The Fragmentation of Our Natural Habitats
Unfortunately, land use for residential, road corridors and farming purposes in Southern Ontario has created a fragmentation of our forest cover. Urban sprawl through the creation of pavement and buildings permanently results fragmentation. This permanent loss of habitat for many bird species that historically lived and reproduced in larger tracts of unbroken forests has, in turn, led to the decline of many songbirds. This fragmentation has also benefited many of the predator species such as the crows, squirrels, raccoons, domestic cats, sea gulls and blue jays, as the feeding opportunities for these species are increased through the prevalence of surrounding crops, urban bird feeders, and municipal dump sites. Consequently, it is not only the size of the woodlots themselves that come into play, but the nature and characteristics of the surrounding landscape.
The habitats created by the boundaries of these broken up wood lots then have a big impact on the abundance of species and their survival rates.

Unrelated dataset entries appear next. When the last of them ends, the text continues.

-- ==== Sys2Proof/Machine/System.lean ====
section
/-! DEFINITION. HALT, DBG and the unassigned opcode (41_system.md). In every meaning of this model `s` is the state after
the fetch: `s.pc` is the post-increment PC and `s.ir` the instruction word (40_execution_cycle.md R112). -/

namespace Sys2Proof.Machine

/-- HALT: stop execution (R130). -/
def execHalt (s : State) : Result := .next s.halt

/-- DBG: emit PC and R0 to R7 (R131). -/
def execDbg (s : State) : Result := .next s.dbgEmit

/-- Opcode 0xF: `raise UnknownOpcode(IR)` (R132, 60_exceptions.md R181). -/
def execUnassigned (s : State) : Result := .next (s.raise .unknownOpcode)

end Sys2Proof.Machine
end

These ‘edge’ or ‘boundary’ habitats vary widely in structure and function, resulting in increased nest predation and brood parasitism. Cowbirds, for instance, which are well adapted to remove the eggs of the host species from their nests and substituting their own eggs, are attracted to the open habitat of these shrubby areas. Further in from the forest edges towards the centers of any woodlot the insect populations are stabilized, unlike the boundary zones where their communities are negatively impacted by the warmer dryer conditions. This has a direct impact on the food reserves for these birds. Some species are however, better adapted to the boundary conditions. Others are more vulnerable.
The shape of a woodlot is very important, as this defines how much boundary habitat and how much interior habitat exists. Woodlots that are round or square in shape provide for larger interior areas than woodlots that are long and narrow. Because of this connectivity is important, however preserving the larger areas of woodlots- preferably 100 – 200 hectares, is important in order to sustain sensitive species. The amount of forest cover plays a critical role in determining the variety of bird species that are found in any one area.